Carbon-Filled Thermoplastic 3D Printing Material Replaces Handmade Metal Parts
The material enables 3D printing to produce a part that required replacement three times a month. Reduced labor and faster delivery times are the result.
The intersection of advances in additive manufacturing (AM) and thermoplastic composites technologies—a growing trend touted by industry pros—is nicely exemplified by the recent experience of The Chocolate Factory, Rotterdam, Netherlands. The company runs a network of packaging machines, with its daily throughput relying on the smooth operation of a simple, yet crucial, hook-shaped metal part that lifts wrapped chocolate bars onto a conveyor belt. A problem occurs when the part malfunctions—frequently enough that it necessitates replacement three times a month. Since each replacement part is handmade, delivery can take a month or more.
A solution from Stratasys was recently unveiled when the company announced that Dutch 3D service bureau Visual First is using the company’s FDM Nylon 12 CF carbon-filled thermoplastic—containing 35 percent chopped carbon fiber—to replace those hook-shaped metal parts. The ability to 3D print machinery replacement parts on-demand, in this case using the Stratasys Fortus 450mc Production 3D Printer, has significantly reduced machine downtime, ensuring production line continuity for the company.
According to Visual First’s business owner Carl van de Rijzen, the company can 3D print and deliver production parts to The Chocolate Factory in under a week and its client is impressed with the high stiffness-to-weight ratio of the FDM Nylon 12CF, that result in parts of extreme rigidity. “The material is impossible to bend…the part withstood all tests on the machine and multiple runs were completed without incident. The factory is now enjoying increased production throughput by replacing the metal machine part with our 3D-printed version.”
In follow-up to this success, The Chocolate Factory has now turned to Visual First to solve other design challenges; most notably, to develop a prototype casting mold to test acceptance of its products. Traditionally, this is made from plastic, which is both time consuming and expensive. “With 3D-printed molds created in the Fortus 450mc, the company will be able to further accelerate its production processes,” said van de Rijzen.

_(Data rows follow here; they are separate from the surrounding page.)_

-- ==== Sys2Proof/Word.lean ====
section
/-!
DEFINITION. The octet and the 16-bit word of the spec (00_scope.md R10: `u8`, `u16`, all unsigned).
-/

namespace Sys2Proof

/-- An octet, the spec's `u8` (R10). Every array element, address and frame field is one. -/
abbrev Byte := BitVec 8

/-- The spec's `u16` (R10): lengths, the octet index and the CRC-16 accumulator. -/
abbrev Half := BitVec 16

end Sys2Proof
end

Added Nadav Sella, head of Stratasys’ Emerging Solutions Business Unit, “We’re witnessing a growing demand for 3D printed production parts and replacement parts for industrial machinery, especially for packaging machines….These machines require high-level customization due to a large variety of products that are packaged. In many cases, the use of additive manufacturing can not only save time and cost during the manufacture of such machinery, it can also make them more efficient by reducing weight, simplifying the design and increasing functionality.”
This article originally appeared on Plastics Technology’s website.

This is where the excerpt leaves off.